[To do]: Copy, exactly and without additions, every line in the records below from the one holding "oscillators 3, 2, 1, 0. -/" through the one holding "let r := oscStep", both ends included.
[Data for this task Boundary: Start]
/-- R240: delay of slot 0 in BCLK cycles. -/
def slotDelay (h : HPort) : Nat := if h.format = 0 then 1 else if h.format = 1 then 0 else h.fsdly

/-- The cycles from one frame start (cycle 0) to the next, which is the last of them, with no other start between: the frame's
length. -/
def frameCycles (h : HPort) (cyc : List PinCycle) : Option Nat :=
  let n := cyc.length - 1
  let starts := (List.range n).filter fun k => frameStarts h (cyc.getD k 0) (cyc.getD (k + 1) 0)
  if starts = [n - 1] then some n else none

/-- Bits, first in bit 31. -/
def msbFirst (bs : List Bool) : Word := BitVec.ofNat 32 ((List.range 32).foldl (fun a i => 2 * a + b2n (bs.getD i false)) 0)

/-- R240, R242: the bits of a slot of a data line, most significant first, in bits 31 downward. -/
def slotWord (h : HPort) (cyc : List PinCycle) (line slot : Nat) : Word :=
  let w := widthOf h.slotw
  let first := slot * w + slotDelay h
  msbFirst (((cyc.drop first).take w).map (sampledPin h (line + 1)))

/-- R242: the slot words of both output lines for the samples of the mapped outputs: an unassigned slot and an unused line
carry zero. -/
def sentWords (h : HPort) (xs : List Int) : List Words :=
  (List.range 2).map fun l =>
    (List.range (formatSlots h.format)).map fun k =>
      match (h.outs.zip xs).find? fun m => m.1.line == l && m.1.slot == k with
      | some m => if bitAt h.lines (l + 2) then (slotOut (widthOf h.wlen) m.2).1 else 0
      | none => 0

/-- R240: what an output line carries in BCLK cycle c of a frame: slot s begins in cycle s × SLOTW + delay, and with a delay the
first cycle carries the last bit of the frame before. -/
def sentBit (h : HPort) (before now : List Words) (line c : Nat) : Bool :=
  let w := widthOf h.slotw
  let at_ := fun (ws : List Words) (k : Nat) => ((ws.getD line []).getD (k / w) 0).getMsbD (k % w)
  if c < slotDelay h then at_ before (frameLength h + c - slotDelay h) else at_ now (c - slotDelay h)

/-! ## Clock domains (R238, R249 to R257) -/

/-- One audio domain. -/
structure Domain where
  last : Option Nat
  period : Nat
  /-- Consecutive consistent intervals. -/
  run : Nat
  /-- Consecutive consistent intervals since entry into HOLD (R255). -/
  relock : Nat
  /-- ASRC lock and ratio (R257). -/
  lock : Bool
  ratio : Word
  deriving DecidableEq, Repr, Inhabited

/-- A domain whose tick was never seen. -/
def Domain.empty : Domain := ⟨none, 0, 0, 0, false, 0⟩

/-- R238, R249: a tick of a domain of nominal period n at time t: its interval is measured. -/
def Domain.tick (n t : Nat) (d : Domain) : Domain :=
  match d.last with
  | none => { d with last := some t }
  | some l =>
    let i := t - l
    let c := consistent n i
    { d with last := some t, period := min i 0xFFFF, run := if c then d.run + 1 else 0, relock := if c then min 256 (d.relock + 1) else 0 }

/-- The clock state. -/
structure Clocks where
  /-- Domain whose ticks start frames. -/
  src : Nat
  onBackup : Bool
  /-- A switch has occurred in the running period (R251). -/
  switched : Bool
  rateF : Bool
  lossF : Bool
  glitch : Nat
  held : Nat
  loss : Nat
  rateN : Nat
  /-- Time of the last accepted tick, and consecutive inconsistent accepted intervals (R250). -/
  acc : Option Nat
  bad : Nat
  /-- Time of a held tick (R23). -/
  heldAt : Option Nat
  /-- Time of entry into HOLD, and whether the outputs have been muted (R254). -/
  holdAt : Nat
  muted : Bool
  /-- Frame and time of the last tick and of the one before it, for numbering (R244). -/
  tick : Option (Nat × Nat)
  prev : Option (Nat × Nat)
  /-- Time of the tick that ended HOLD (R255). -/
  relockAt : Option Nat
  dom : List Domain
  deriving DecidableEq, Repr, Inhabited

/-- Clocks with nothing seen. -/
def Clocks.empty : Clocks :=
  ⟨0, false, false, false, false, 0, 0, 0, 0, none, 0, none, 0, false, none, none, none, List.replicate 4 Domain.empty⟩
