/-- R171: one send, with the fade applied. -/
def sendValue (fade : Option Int) (gain sig : Int) : Int :=
  let v := rnd (gain * sig) 31
  match fade with
  | some g => rnd (v * g) 31
  | none => v

/-- R163 to R171, step 8: placement and sends; the cell selected for the next frame is fetched. -/
def placeStep (c : VCtx) (dram : Memory) (t : Template) (v : Voice) (w : View) (fade : Option Int) (y : Int) :
    Voice × List (Nat × Int) × Bool × Nat :=
  let aux := (List.range 2).foldl (fun (a : List (Nat × Int) × Bool) n =>
    let b := Words.fld t.send 0 (if n = 0 then 31 else 15) (if n = 0 then 16 else 0)
    if b = 0xFFFF then a
    else
      let (g, s) := limS32 (destRaw c t v w (0x53 + n))
      (a.1 ++ [(b, sendValue fade g y)], a.2 || s)) ([], false)
  if Words.fld t.place 0 31 31 = 1 then
    let dir := (List.range 8).foldl (fun (a : List (Nat × Int) × Bool) n =>
      let b := Words.fld t.place (4 + n / 2) (if n % 2 = 0 then 31 else 15) (if n % 2 = 0 then 16 else 0)
      if b = 0xFFFF then a
      else
        let (g, s) := limS32 (destRaw c t v w (0x4B + n))
        (a.1 ++ [(b, sendValue fade g y)], a.2 || s)) ([], false)
    (v, dir.1 ++ aux.1, dir.2 || aux.2, 0)
  else
    match Store.get none c.sets (Words.fld t.place 0 30 28) with
    | none => (v, aux.1, aux.2, 0)
    | some ps =>
      let az := unsigned 32 (destRaw c t v w 0x48)
      let (el, s1) := limited (-2 ^ 30) (2 ^ 30) (destRaw c t v w 0x49)
      let (dist, s2) := limited 0 0x7FFFFFFF (destRaw c t v w 0x4A)
      let a := (az + 2 ^ 21) % 2 ^ 32 / 2 ^ 22 % 1024
      let e := ((el + 2 ^ 30) * 127 + 2 ^ 30).toNat / 2 ^ 31
      let att := distLookup ps.da dist.toNat
      let k := distLookup ps.aa dist.toNat
      let z := if k = 0x7FFFFFFF then y else v.air + rnd (k * (y - v.air)) 31
      let first := decide (c.frame = v.first)
      -- R169: the fetch of F-1 has arrived, or is discarded as late
      let late := match v.fetch with | some f => f.late | none => false
      let held : Option Cell := match v.fetch with
        | some f => if f.late then v.cell else some (if f.ecc then { f.cell with pairs := [] } else f.cell)
        | none => v.cell
      let (es, ev) := match held with
        | some cl => if late then (v.entries, 0) else takeCell cl.pairs v.entries
        | none => (v.entries, 0)
      let ramp := rampFrames (v.ramp.getD (Words.fld t.place 0 27 26))
      let jump := Words.fld t.place 0 25 25 == 1 && decide (c.frame = v.first + 1)
      let es := if first then es else es.map (entryStep late jump att ramp)
      let sends := (es.filter fun x => x.gain ≠ 0).map fun x => (ps.setbase + x.bus, sendValue fade x.gain z)
      let same : Bool := match held with | some cl => cl.a == a && cl.e == e | none => false
      let fetch := if same then none
        else some ⟨⟨a, e, Memory.readWs 0 dram (cellAddr ps a e) 8⟩, false, false⟩
      ({ v with air := z, entries := es, cell := held, fetch := fetch }, sends ++ aux.1, s1 || s2 || aux.2, ev)

/-! ## The voice-sample (R160) -/

/-- The state of a voice before its first frame, from its note (R90, R95, R135). -/
def voiceInit (base : Nat) (t : Template) (v : Voice) : Voice :=
  { v with
    osc := (List.range 4).map (oscInit base t v)
    filt := [filtInit, filtInit]
    env := [envInit, envInit, envInit, envInit]
    lfo := [⟨0, 0, 0, 0⟩, ⟨0, 0, 0, 0⟩, ⟨0, 0, 0, 0⟩]
    ga := 0, amp := 0, air := 0
    entries := List.replicate 16 SendEntry.none
    cell := none, fetch := none
    noise := v.seed }

/-- R108: oscillators 3, 2, 1, 0. -/
def oscAll (c : VCtx) (t : Template) (regOf : List Nat) (v : Voice) (w : View) :
    Nat → List OscSt → List Int → Bool → List OscSt × List Int × Bool
  | 0, os, outs, s => (os, outs, s)
  | n + 1, os, outs, s =>
    let r := oscStep c t v w (regOf.getD n 0) n outs (os.getD n (oscInit c.base t v n))
    oscAll c t regOf v w n (setAt os n r.st) (setAt outs n r.st.outL) (s || r.sat)

/-- R160: the voice-sample of a frame. `regOf` gives the DRAM base of each oscillator's region. -/
def voiceSample (c : VCtx) (dram : Memory) (t : Template) (regOf : List Nat) (fade : Option Int) (v : Voice) : VoiceOut :=
  let first := decide (c.frame = v.first)
  let v := { v with noise := galois 32 v.noise, osc := v.osc.map arriveOsc }
  let w1 : View := ⟨v.env.map (·.e), v.lfo.map (·.out), v.osc.map (·.outL), v.filt.map (·.out), v.amp⟩
  -- pass 1, envelopes and voice LFOs
  let envs := v.env.mapIdx fun n s =>
    let rec_ := t.env.getD n []
    let rates := (List.range 5).map fun i => limS32 (destRaw c t v w1 (0x28 + 6 * n + i))
    let sus := limited 0 0x7FFFFFFF (destRaw c t v w1 (0x28 + 6 * n + 5))
    (envStep c rec_ (rates.map (·.1)) sus.1 first v.relNow v.released s, rates.any (·.2) || sus.2)
  let lfos := v.lfo.mapIdx fun n s => vlfoStep c t v w1 n s
  let w2 : View := { w1 with env := envs.map (·.1.e), lfo := lfos.map (·.1.out) }
  -- pass 2, oscillators
  let (os, outs, sOsc) := oscAll c t regOf v w2 4 v.osc w2.osc false
  let w3 : View := { w2 with osc := outs }
  -- pass 3, mixer
  let lvl := (List.range 4).map fun n => limS32 (destRaw c t v w3 (0x17 + n))
  let mixSum := fun (side : Nat) => (List.range 4).foldl (fun (a : Int) n =>
    if bitAt (Words.fld t.chain 0 7 0) (2 * n + side) then
      let o := os.getD n (oscInit c.base t v n)
      a + rnd ((lvl.getD n (0, false)).1 * (if side = 0 then o.outL else o.outR)) 31
    else a) 0
  let ma := mixSum 0
  let mb := mixSum 1
  -- filters
  let par := Words.fld t.chain 0 31 30 = 1
  let (f0, sF0) := filtStep c t v w3 0 (sat32 ma) (v.filt.getD 0 filtInit)
  let (f1, sF1) := filtStep c t v w3 1 (if par then sat32 mb else f0.out) (v.filt.getD 1 filtInit)
  let x := if par then f0.out + f1.out else f1.out
  -- waveshaper and amplifier
  let (xs, sW) := shaperStep c t v w3 (sat32 x)
  let (level, sL) := limS32 (destRaw c t v w3 0x20)
  let ga := rnd ((envs.getD 0 (envInit, false)).1.e * level) 31
  let y := rnd (ga * xs) 31
  let (v8, sends, sP, ev) := placeStep c dram t v w3 fade y
  let v' := { v8 with
    osc := os.mapIdx fun n o => fetchOsc dram (t.osc.getD n []) ((t.zones.getD v.zone []).getD n []) (regOf.getD n 0) o
    filt := [f0, f1], env := envs.map (·.1), lfo := lfos.map (·.1), ga := ga, amp := y, relNow := false }
  { voice := v', sends := sends, evict := ev
    flags := { osat := sOsc, fsat := sF0 || sF1, wsat := sW
               msat := envs.any (·.2) || lfos.any (·.2) || lvl.any (·.2) || clipped 32 ma || clipped 32 mb
                 || (par && clipped 32 x) || sL || sP } }

/-- R85: the amplifier envelope completed its last release segment in the frame computed. -/
def Voice.ended (v : Voice) : Bool := (v.env.getD 0 envInit).complete

/-- R104: the amplitude estimate. -/
def Voice.ampEst (v : Voice) : Nat := v.ga.natAbs / 2 ^ 16

/-! ## Group LFOs (R150 to R152) -/

/-- R150: a group at the first frame of a running period. -/
def groupStart (h : HGroup) (g : Group) : Group :=
  { g with
    bi := h.bi, bp := 0, gs := if h.gseed = 0 then 1 else h.gseed, gctl := h.gctl
    lfo := h.lfo.map fun i => ⟨i, ⟨i.phase * 4 % 2 ^ 32, 0, 0, 0⟩, true⟩ }

/-- R150: the group's LFOs of a frame, from BP and the phases of the frame; then they advance. -/
def groupLfos (base : Nat) (g : Group) : Group :=
  let gs := galois 32 g.gs
  { g with
    gs := gs
    bp := (g.bp + g.bi) % 2 ^ 64
    lfo := g.lfo.mapIdx fun m l =>
      let p := if l.item.sync then syncPhase g.bp l.item.div (l.item.phase * 4) else l.st.phase
      { l with draw := false
               st := lfoStep l.item.shape l.item.uni l.draw (s32 (rotl gs (2 * m))) p (pitchInc base l.item.rate) l.st } }

end Sys2Proof.Machine
end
[Data for this task Boundary: End]
[Solution to this problem]:
/-- R108: oscillators 3, 2, 1, 0. -/
def oscAll (c : VCtx) (t : Template) (regOf : List Nat) (v : Voice) (w : View) :
    Nat → List OscSt → List Int → Bool → List OscSt × List Int × Bool
  | 0, os, outs, s => (os, outs, s)
  | n + 1, os, outs, s =>
    let r := oscStep c t v w (regOf.getD n 0) n outs (os.getD n (oscInit c.base t v n))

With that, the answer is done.